-- ==== Sys2Proof/Syntax.lean ====
section
/-! DEFINITION. The commands the block takes, one constructor per row of spec/opcode_table.json, and what they carry.

The rows give no operands, so each constructor carries what the rule of its row says the event brings with it: who asks
(a host port), what it is about (a cell, a rope, a region, a channel), and what only the outside knows (a measured value,
bytes that arrive, the result of a test, the Summit clock cycles `dt` since the time base was last advanced, R36).
notes/assumptions/3.md states that choice. -/

namespace Sys2Proof

/-- The data set of a PTP Announce message that the best master clock algorithm compares (R41). -/
structure Announce where
  priority1 : Nat
  clockClass : Nat
  accuracy : Nat
  variance : Nat
  priority2 : Nat
  identity : Nat
  steps : Nat
  domain : Nat
  deriving DecidableEq, Repr

/-- A phase-locked function (R45): the time base, a Ridge lane, a WN140 port, a cell PLL or a grid channel. -/
inductive LockFn where
  | timeBase
  | ridgeLane (g : RopeIx) (e : EndIx)
  | cellLane (a : CellAddr) (b : LaneIx)
  | cellPll (a : CellAddr)
  | grid (n : Fin 2)
  deriving DecidableEq, Repr

/-- The date of an action: a short stamp, or an angle on a channel (R62, R63). -/
inductive Date where
  | time (stamp : Word)
  | angle (n : ChanIx) (ac : Word)
  deriving DecidableEq, Repr

/-- A lane receiver: the lane of a Ridge at an end of a rope, or a port of a WN140. -/
inductive LaneRef where
  | ridge (g : RopeIx) (e : EndIx)
  | cell (a : CellAddr) (b : LaneIx)
  deriving DecidableEq, Repr

/-- The content of a BREAK block (R72). -/
structure BreakBlk where
  ridge : Bool
  addr : Nat
  port : LaneIx
  cause : Fin 8
  notice : Bool
  deriving DecidableEq, Repr

/-- What a rope module's page A0h gives (R84): vendor name, part number, serial number, wavelength in nm, and byte 92. -/
structure ModuleId where
  vendor : List Byte
  partNo : List Byte
  serial : List Byte
  wavelength : Nat
  monitor : Nat
  deriving DecidableEq, Repr

/-- What a rope module's page A2h gives (R84), in the module's own units. -/
structure ModuleDiag where
  temp : Nat
  vcc : Nat
  bias : Nat
  txPower : Nat
  rxPower : Nat
  deriving DecidableEq, Repr

/-- What is fused into one WN140 and no command changes (R226, R230, R286). -/
structure CellFuses where
  /-- A WN140-S. -/
  sensor : Bool
  stepMinor : Nat
  stepMajor : Nat
  dieUid : Nat
  /-- The 256-bit ledger key, if it is fused. -/
  key : Option (List Nat)
  deriving DecidableEq, Repr

/-- A frame on a CAN bus: identifier, extended format, FD, bit rate switch, error state indicator, remote, data bytes. -/
structure BusFrame where
  id : Nat
  ext : Bool
  fdf : Bool
  brs : Bool
  esi : Bool
  remote : Bool
  data : List Nat
  deriving DecidableEq, Repr

/-- A CAN controller: the pack bus of a cell, or a station channel. -/
inductive BusIx where
  | cell (a : CellAddr)
  | station (n : Fin 2)
  deriving DecidableEq, Repr

/-- How a transmit attempt ended (R292). -/
inductive TxEnd where
  | success
  | lostArbitration
  | error
  deriving DecidableEq, Repr

/-- Who detected a bus error (R296, R300): a transmitter of a buffer, with the data-field bit of a bit error in which its
recessive bit was overwritten, and whether ISO 11898-1 leaves TEC as it is; or a receiver, with the heavier step of ISO. -/
inductive ErrRole where
  | transmitter (b : Fin 3) (clashBit : Option Nat) (tecHeld : Bool)
  | receiver (heavy : Bool)
  deriving DecidableEq, Repr
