-- ==== Sys2Proof/Decode.lean ====
section
/-! DEFINITION. The table of commands gives no row any bits, so no word spells a command (notes/assumptions/4.md). -/

namespace Sys2Proof

/-- The command that a word of the table's bits spells: none, since spec/opcode_table.json gives no row any bits. -/
def decodeTableWord (_nbits _w : Nat) : Option Instr := none

end Sys2Proof
end

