-- ==== Sys2Proof/Machine/Arith.lean ====
section
/-! DEFINITION. Arithmetic that several units share: IEEE 754 binary32 and binary64 on their bit patterns (R169, R171, R242,
R244, R260), and sine, arc sine and phase on whole turns of 2^32. -/

namespace Sys2Proof.Machine

/-- An IEEE 754 binary format: precision, exponent bias and the code of infinity. -/
structure Fmt where
  prec : Nat
  bias : Nat
  width : Nat
  deriving DecidableEq, Repr

/-- binary32. -/
def f32 : Fmt := ⟨24, 127, 32⟩

/-- binary64. -/
def f64 : Fmt := ⟨53, 1023, 64⟩

/-- The code of infinity in a format. -/
def Fmt.infCode (f : Fmt) : Nat := 2 ^ (f.width - 1) - 2 ^ (f.prec - 1)

/-- A value of an IEEE format, or an exact result before rounding: (−1)^neg × num / den, an infinity, or not a number. -/
inductive Fp where
  | fin (neg : Bool) (num den : Nat)
  | inf (neg : Bool)
  | nan
  deriving DecidableEq, Repr

/-- The value of a bit pattern. (notes/assumptions: 5 PRESUMED) -/
def Fmt.dec (f : Fmt) (b : Nat) : Fp :=
  let neg := decide (bits b (f.width - 1) 1 = 1)
  let x := b % 2 ^ (f.width - 1)
  let ex := x / 2 ^ (f.prec - 1)
  let fr := x % 2 ^ (f.prec - 1)
  if f.infCode ≤ x then (if x = f.infCode then .inf neg else .nan)
  else if ex = 0 then .fin neg fr (2 ^ (f.bias + f.prec - 2))
  else
    let m := fr + 2 ^ (f.prec - 1)
    let s := f.bias + f.prec - 1
    if s ≤ ex then .fin neg (m * 2 ^ (ex - s)) 1 else .fin neg m (2 ^ (s - ex))

/-- The binary logarithm of num / den, rounded down. -/
def ratLog2 (num den : Nat) : Int :=
  let l : Int := (Nat.log2 num : Int) - Nat.log2 den
  let below := if 0 ≤ l then decide (num < den * 2 ^ l.toNat) else decide (num * 2 ^ (-l).toNat < den)
  if below then l - 1 else l

/-- num / den rounded to an integer, ties to even. -/
def divEven (num den : Nat) : Nat :=
  let q := num / den
  let r := num % den
  if den < 2 * r ∨ (2 * r = den ∧ q % 2 = 1) then q + 1 else q

/-- The bit pattern of a value, rounded to nearest with ties to even; PRESUMED, notes/assumptions/5.md.
(notes/assumptions: 5 PRESUMED) -/
def Fmt.enc (f : Fmt) : Fp → Nat
  | .nan => f.infCode + 2 ^ (f.prec - 2)
  | .inf neg => f.infCode + bit neg * 2 ^ (f.width - 1)
  | .fin neg num den =>
    let s := bit neg * 2 ^ (f.width - 1)
    if num = 0 ∨ den = 0 then s
    else
      let e := max (ratLog2 num den) (1 - (f.bias : Int))
      let q := e - ((f.prec : Int) - 1)
      let m := if 0 ≤ q then divEven num (den * 2 ^ q.toNat) else divEven (num * 2 ^ (-q).toNat) den
      let code := (e + (f.bias : Int) - 1).toNat * 2 ^ (f.prec - 1) + m
      s + min code f.infCode

/-- The exact sum. (notes/assumptions: 5 PRESUMED) -/
def Fp.add : Fp → Fp → Fp
  | .nan, _ => .nan
  | _, .nan => .nan
  | .inf a, .inf b => if a = b then .inf a else .nan
  | .inf a, .fin .. => .inf a
  | .fin .., .inf b => .inf b
  | .fin a n d, .fin b m e =>
    let x : Int := (if a then -1 else 1) * (n * e : Nat) + (if b then -1 else 1) * (m * d : Nat)
    if x = 0 then .fin (a && b) 0 1 else .fin (decide (x < 0)) x.natAbs (d * e)

/-- The negative. -/
def Fp.neg : Fp → Fp
  | .nan => .nan
  | .inf a => .inf (!a)
  | .fin a n d => .fin (!a) n d

/-- The exact product. (notes/assumptions: 5 PRESUMED) -/
def Fp.mul : Fp → Fp → Fp
  | .nan, _ => .nan
  | _, .nan => .nan
  | .inf a, .inf b => .inf (a != b)
  | .inf a, .fin b n _ => if n = 0 then .nan else .inf (a != b)
  | .fin a n _, .inf b => if n = 0 then .nan else .inf (a != b)
  | .fin a n d, .fin b m e => .fin (a != b) (n * m) (d * e)

/-- The exact quotient. (notes/assumptions: 5 PRESUMED) -/
def Fp.div : Fp → Fp → Fp
  | .nan, _ => .nan
  | _, .nan => .nan
  | .inf _, .inf _ => .nan
  | .inf a, .fin b _ _ => .inf (a != b)
  | .fin a _ _, .inf b => .fin (a != b) 0 1
  | .fin a n d, .fin b m e => if m = 0 then (if n = 0 then .nan else .inf (a != b)) else .fin (a != b) (n * e) (d * m)

/-- A whole number. -/
def Fp.ofInt (i : Int) : Fp := .fin (decide (i < 0)) i.natAbs 1

/-- num / den. -/
def Fp.ofRat (num : Int) (den : Nat) : Fp := .fin (decide (num < 0)) num.natAbs den

/-- Less than; false where either side is not a number. -/
def Fp.lt : Fp → Fp → Bool
  | .nan, _ => false
  | _, .nan => false
  | .inf a, .inf b => a && !b
  | .inf a, .fin .. => a
  | .fin .., .inf b => !b
  | .fin a n d, .fin b m e =>
    decide ((if a then -1 else 1 : Int) * (n * e : Nat) < (if b then -1 else 1 : Int) * (m * d : Nat))

/-- The magnitude. -/
def Fp.abs : Fp → Fp
  | .nan => .nan
  | .inf _ => .inf false
  | .fin _ n d => .fin false n d

/-- The value times `k`, rounded to the nearest whole number, halves away from zero (R160), and held between `lo` and `hi`;
of a value that is not a number the rules give no integer: a free one. (notes/assumptions: 11 DESIGN CHOICE) -/
def Fp.toInt (x : Fp) (k : Nat) (lo hi : Int) : Int :=
  match x with
  | .nan => clampInt lo hi Config.nanAsInt
  | .inf neg => if neg then lo else hi
  | .fin neg n d => clampInt lo hi (divRound ((if neg then -1 else 1 : Int) * (n * k : Nat)) d)

/-- Is the pattern a finite binary32 number? -/
def f32Finite (b : Nat) : Bool := decide (b % 2 ^ 31 < f32.infCode)

/-- The binary32 sum, difference, product and quotient of bit patterns. -/
def fAdd (a b : Nat) : Nat := f32.enc ((f32.dec a).add (f32.dec b))
@[inherit_doc fAdd] def fSub (a b : Nat) : Nat := f32.enc ((f32.dec a).add (f32.dec b).neg)
@[inherit_doc fAdd] def fMul (a b : Nat) : Nat := f32.enc ((f32.dec a).mul (f32.dec b))
@[inherit_doc fAdd] def fDiv (a b : Nat) : Nat := f32.enc ((f32.dec a).div (f32.dec b))

/-- Is binary32 `a` less than `b`? -/
def fLt (a b : Nat) : Bool := (f32.dec a).lt (f32.dec b)

/-- The magnitude of a binary32 value. -/
def fAbs (a : Nat) : Nat := a % 2 ^ 31

/-- The binary32 pattern of a whole number. -/
def fInt (i : Int) : Nat := f32.enc (Fp.ofInt i)

/-- The binary32 pattern of num / den. -/
def fRat (num : Int) (den : Nat) : Nat := f32.enc (Fp.ofRat num den)

/-- A binary32 value times `k` as a whole number between `lo` and `hi`, halves away from zero.
(notes/assumptions: 11 DESIGN CHOICE) -/
def fToInt (a k : Nat) (lo hi : Int) : Int := (f32.dec a).toInt k lo hi

/-- A binary32 value held between two others. -/
def fClamp (lo hi x : Nat) : Nat := if fLt x lo then lo else if fLt hi x then hi else x

/-- The binary64 sum of bit patterns. -/
def dAdd (a b : Nat) : Nat := f64.enc ((f64.dec a).add (f64.dec b))

/-- The largest number whose square does not exceed `n`: `k` steps of bisection between `lo` and `hi`. -/
def sqrtBetween (n lo hi : Nat) : Nat → Nat
  | 0 => lo
  | k + 1 =>
    let m := (lo + hi + 1) / 2
    if m * m ≤ n then sqrtBetween n m hi k else sqrtBetween n lo (m - 1) k

/-- The integer square root. -/
def isqrt (n : Nat) : Nat := sqrtBetween n 0 (2 ^ (Nat.log2 n / 2 + 1)) (Nat.log2 n / 2 + 2)

/-- The square root of num / den as a rational with 64 bits after the point. -/
def ratSqrt (num den : Nat) : Nat × Nat := if den = 0 then (0, 1) else (isqrt (num * 2 ^ 128 / den), 2 ^ 64)

/-- sin of a turn fraction in the first octant, 0 ≤ x ≤ 2^29 of 2^32, in units of 2^-48: seven terms of its series.
(notes/assumptions: 38 DESIGN CHOICE) -/
def sinSeries (x : Nat) : Int :=
  -- 2π in units of 2^-60
  let r : Int := (7244019458077122842 * x / 2 ^ 44 : Nat)
  let r2 := r * r / 2 ^ 48
  let step (acc : Int) (d : Int) : Int := 2 ^ 48 - r2 * acc / 2 ^ 48 / d
  r * (step (step (step (step (step (step (2 ^ 48) 156) 110) 72) 42) 20) 6) / 2 ^ 48

/-- cos of a turn fraction in the first octant, in units of 2^-48. -/
def cosSeries (x : Nat) : Int :=
  let r : Int := (7244019458077122842 * x / 2 ^ 44 : Nat)
  let r2 := r * r / 2 ^ 48
  let step (acc : Int) (d : Int) : Int := 2 ^ 48 - r2 * acc / 2 ^ 48 / d
  step (step (step (step (step (step (2 ^ 48) 132) 90) 56) 30) 12) 2

/-- sin in the first quadrant, 0 ≤ x ≤ 2^30. -/
def sinQuarter (x : Nat) : Int := if x ≤ 2 ^ 29 then sinSeries x else cosSeries (2 ^ 30 - x)

/-- sin(2π x / 2^32) in units of 2^-48. -/
def sinTurn (x : Nat) : Int :=
  let y := x % 2 ^ 32
  if y ≤ 2 ^ 30 then sinQuarter y
  else if y ≤ 2 ^ 31 then sinQuarter (2 ^ 31 - y)
  else if y ≤ 3 * 2 ^ 30 then -sinQuarter (y - 2 ^ 31)
  else -sinQuarter (2 ^ 32 - y)

/-- cos(2π x / 2^32) in units of 2^-48. -/
def cosTurn (x : Nat) : Int := sinTurn (x + 2 ^ 30)

/-- The largest ac angle between lo and hi that a predicate still holds of, by bisection over `k` steps. -/
def bisect (p : Nat → Bool) (lo hi : Nat) : Nat → Nat
  | 0 => lo
  | k + 1 =>
    let m := (lo + hi + 1) / 2
    if p m then bisect p m hi k else bisect p lo (m - 1) k

/-- The arc sine of num / den, −1 to 1, in ac (2^32 a turn), −2^30 to 2^30, rounded down in magnitude. -/
def asinAc (num : Int) (den : Nat) : Int :=
  let a : Int := bisect (fun x => decide (sinQuarter x * den ≤ (num.natAbs : Int) * 2 ^ 48)) 0 (2 ^ 30) 31
  if num < 0 then -a else a

/-- The phase of x + jy in ac, 0 to 2^32 − 1. -/
def phaseAc (x y : Int) : Nat :=
  let q := bisect (fun a => decide (sinQuarter a * x.natAbs ≤ cosTurn a * y.natAbs)) 0 (2 ^ 30) 31
  let a : Int := if 0 ≤ x then (if 0 ≤ y then q else -q) else (if 0 ≤ y then 2 ^ 31 - q else 2 ^ 31 + q)
  (a % (2 ^ 32 : Int)).toNat

end Sys2Proof.Machine
end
****************
THE PROBLEM
Retype, exactly and with nothing added, the lines of the material above from the first through the one that contains "(a host port), what".

RESULT BELOW
-- ==== Sys2Proof/Syntax.lean ====
section
/-! DEFINITION. The commands the block takes, one constructor per row of spec/opcode_table.json, and what they carry.

The rows give no operands, so each constructor carries what the rule of its row says the event brings with it: who asks
(a host port), what it is about (a cell, a rope, a region, a channel), and what only the outside knows (a measured value,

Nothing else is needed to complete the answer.